Exercise aim: Copy every line of the entries that has the string "waited" in it.

Data provided:
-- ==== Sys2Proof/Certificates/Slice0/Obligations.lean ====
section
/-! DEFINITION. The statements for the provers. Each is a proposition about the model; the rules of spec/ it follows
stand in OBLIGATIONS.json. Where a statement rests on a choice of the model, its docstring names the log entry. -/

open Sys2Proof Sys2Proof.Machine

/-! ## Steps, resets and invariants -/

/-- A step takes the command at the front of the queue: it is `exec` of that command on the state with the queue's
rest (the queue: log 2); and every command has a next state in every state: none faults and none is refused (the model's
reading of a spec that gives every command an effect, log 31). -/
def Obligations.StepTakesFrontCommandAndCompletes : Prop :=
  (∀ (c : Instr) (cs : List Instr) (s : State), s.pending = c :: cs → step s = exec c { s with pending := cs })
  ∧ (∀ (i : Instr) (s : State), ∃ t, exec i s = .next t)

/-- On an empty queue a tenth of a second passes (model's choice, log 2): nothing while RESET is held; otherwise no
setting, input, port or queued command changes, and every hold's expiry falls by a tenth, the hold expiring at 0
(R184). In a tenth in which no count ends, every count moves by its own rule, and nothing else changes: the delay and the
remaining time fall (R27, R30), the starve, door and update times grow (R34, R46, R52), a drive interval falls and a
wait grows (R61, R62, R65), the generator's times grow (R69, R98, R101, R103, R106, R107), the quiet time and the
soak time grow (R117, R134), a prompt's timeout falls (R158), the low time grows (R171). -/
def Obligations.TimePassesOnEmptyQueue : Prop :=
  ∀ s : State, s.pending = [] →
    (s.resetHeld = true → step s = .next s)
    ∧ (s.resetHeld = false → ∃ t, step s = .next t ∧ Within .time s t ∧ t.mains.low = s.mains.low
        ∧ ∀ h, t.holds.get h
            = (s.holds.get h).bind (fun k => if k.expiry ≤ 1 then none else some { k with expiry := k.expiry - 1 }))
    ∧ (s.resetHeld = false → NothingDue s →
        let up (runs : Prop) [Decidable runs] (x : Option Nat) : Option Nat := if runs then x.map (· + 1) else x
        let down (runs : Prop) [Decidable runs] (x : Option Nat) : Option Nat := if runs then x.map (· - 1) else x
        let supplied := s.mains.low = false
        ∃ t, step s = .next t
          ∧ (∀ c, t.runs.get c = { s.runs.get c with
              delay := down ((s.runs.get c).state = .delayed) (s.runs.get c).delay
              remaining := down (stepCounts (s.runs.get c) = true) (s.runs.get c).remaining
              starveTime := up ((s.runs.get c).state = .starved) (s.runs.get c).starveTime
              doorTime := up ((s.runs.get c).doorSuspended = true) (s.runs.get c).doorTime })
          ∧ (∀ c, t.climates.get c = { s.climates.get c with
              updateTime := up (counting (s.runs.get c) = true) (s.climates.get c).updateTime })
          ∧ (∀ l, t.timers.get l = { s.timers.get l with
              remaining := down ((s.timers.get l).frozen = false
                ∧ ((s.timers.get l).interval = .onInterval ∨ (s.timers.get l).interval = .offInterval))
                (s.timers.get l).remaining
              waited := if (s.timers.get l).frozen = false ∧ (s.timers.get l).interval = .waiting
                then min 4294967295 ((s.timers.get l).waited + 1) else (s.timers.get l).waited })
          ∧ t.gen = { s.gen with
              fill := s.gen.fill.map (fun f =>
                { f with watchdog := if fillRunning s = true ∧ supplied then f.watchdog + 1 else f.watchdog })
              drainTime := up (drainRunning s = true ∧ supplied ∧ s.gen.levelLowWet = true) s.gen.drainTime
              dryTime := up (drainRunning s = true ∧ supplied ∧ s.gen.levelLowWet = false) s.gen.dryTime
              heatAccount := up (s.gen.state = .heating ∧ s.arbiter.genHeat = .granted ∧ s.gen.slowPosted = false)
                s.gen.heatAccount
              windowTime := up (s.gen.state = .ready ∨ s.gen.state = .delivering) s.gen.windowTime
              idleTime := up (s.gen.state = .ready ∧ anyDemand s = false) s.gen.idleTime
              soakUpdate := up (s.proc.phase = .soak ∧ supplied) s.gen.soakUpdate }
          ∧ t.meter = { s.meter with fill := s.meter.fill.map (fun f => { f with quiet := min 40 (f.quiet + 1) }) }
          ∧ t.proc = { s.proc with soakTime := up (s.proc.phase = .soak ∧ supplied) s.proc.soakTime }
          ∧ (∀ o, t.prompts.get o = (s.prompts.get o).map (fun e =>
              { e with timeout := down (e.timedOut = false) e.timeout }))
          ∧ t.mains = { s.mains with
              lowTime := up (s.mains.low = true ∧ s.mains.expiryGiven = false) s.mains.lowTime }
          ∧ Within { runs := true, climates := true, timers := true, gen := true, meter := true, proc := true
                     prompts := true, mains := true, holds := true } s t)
* * *
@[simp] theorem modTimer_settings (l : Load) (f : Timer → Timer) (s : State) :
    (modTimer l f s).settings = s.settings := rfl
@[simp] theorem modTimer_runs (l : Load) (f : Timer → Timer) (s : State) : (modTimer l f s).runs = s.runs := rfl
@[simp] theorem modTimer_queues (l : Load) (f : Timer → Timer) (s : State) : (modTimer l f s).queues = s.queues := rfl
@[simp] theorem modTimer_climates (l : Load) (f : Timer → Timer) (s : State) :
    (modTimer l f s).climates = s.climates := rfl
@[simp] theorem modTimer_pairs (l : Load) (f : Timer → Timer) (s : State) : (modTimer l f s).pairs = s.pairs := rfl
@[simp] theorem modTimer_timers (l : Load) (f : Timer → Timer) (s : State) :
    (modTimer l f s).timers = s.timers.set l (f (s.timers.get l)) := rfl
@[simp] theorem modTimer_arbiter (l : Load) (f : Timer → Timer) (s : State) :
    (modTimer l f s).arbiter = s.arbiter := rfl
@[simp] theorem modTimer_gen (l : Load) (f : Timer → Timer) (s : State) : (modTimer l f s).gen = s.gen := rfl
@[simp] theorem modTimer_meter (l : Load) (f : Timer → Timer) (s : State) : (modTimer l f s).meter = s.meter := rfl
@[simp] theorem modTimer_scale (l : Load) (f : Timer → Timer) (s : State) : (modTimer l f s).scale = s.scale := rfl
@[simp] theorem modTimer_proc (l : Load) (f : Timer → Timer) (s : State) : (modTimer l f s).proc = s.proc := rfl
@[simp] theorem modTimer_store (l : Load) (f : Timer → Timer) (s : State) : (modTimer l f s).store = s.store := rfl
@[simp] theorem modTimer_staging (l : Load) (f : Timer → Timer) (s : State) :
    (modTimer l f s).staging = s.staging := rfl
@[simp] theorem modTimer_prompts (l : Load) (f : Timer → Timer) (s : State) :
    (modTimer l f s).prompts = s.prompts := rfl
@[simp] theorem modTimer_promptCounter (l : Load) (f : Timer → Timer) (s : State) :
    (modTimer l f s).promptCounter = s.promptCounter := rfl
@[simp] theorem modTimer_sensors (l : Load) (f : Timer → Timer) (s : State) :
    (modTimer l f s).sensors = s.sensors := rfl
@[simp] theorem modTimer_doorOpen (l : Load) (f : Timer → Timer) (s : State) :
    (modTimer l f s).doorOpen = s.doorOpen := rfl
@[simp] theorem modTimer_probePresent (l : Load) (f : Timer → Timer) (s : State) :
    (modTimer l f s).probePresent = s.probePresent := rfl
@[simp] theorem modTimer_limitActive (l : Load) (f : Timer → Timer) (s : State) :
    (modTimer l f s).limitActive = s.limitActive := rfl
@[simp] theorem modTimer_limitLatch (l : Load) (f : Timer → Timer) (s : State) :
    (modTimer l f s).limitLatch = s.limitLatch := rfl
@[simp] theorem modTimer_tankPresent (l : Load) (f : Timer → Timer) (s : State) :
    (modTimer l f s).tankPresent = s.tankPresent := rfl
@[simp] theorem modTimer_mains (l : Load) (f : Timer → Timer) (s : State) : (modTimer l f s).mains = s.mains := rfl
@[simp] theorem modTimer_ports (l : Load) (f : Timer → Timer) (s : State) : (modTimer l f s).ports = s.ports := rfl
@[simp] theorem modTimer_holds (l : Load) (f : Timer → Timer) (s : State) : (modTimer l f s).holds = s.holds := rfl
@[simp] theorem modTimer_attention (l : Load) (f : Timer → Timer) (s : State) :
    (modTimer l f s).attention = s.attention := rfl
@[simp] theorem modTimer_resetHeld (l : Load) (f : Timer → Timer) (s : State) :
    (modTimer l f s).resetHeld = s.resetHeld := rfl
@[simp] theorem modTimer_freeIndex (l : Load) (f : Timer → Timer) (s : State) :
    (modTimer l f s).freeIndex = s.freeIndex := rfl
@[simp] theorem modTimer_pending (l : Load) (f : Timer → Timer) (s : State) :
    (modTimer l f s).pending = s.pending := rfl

Task solution:
              waited := if (s.timers.get l).frozen = false ∧ (s.timers.get l).interval = .waiting
                then min 4294967295 ((s.timers.get l).waited + 1) else (s.timers.get l).waited })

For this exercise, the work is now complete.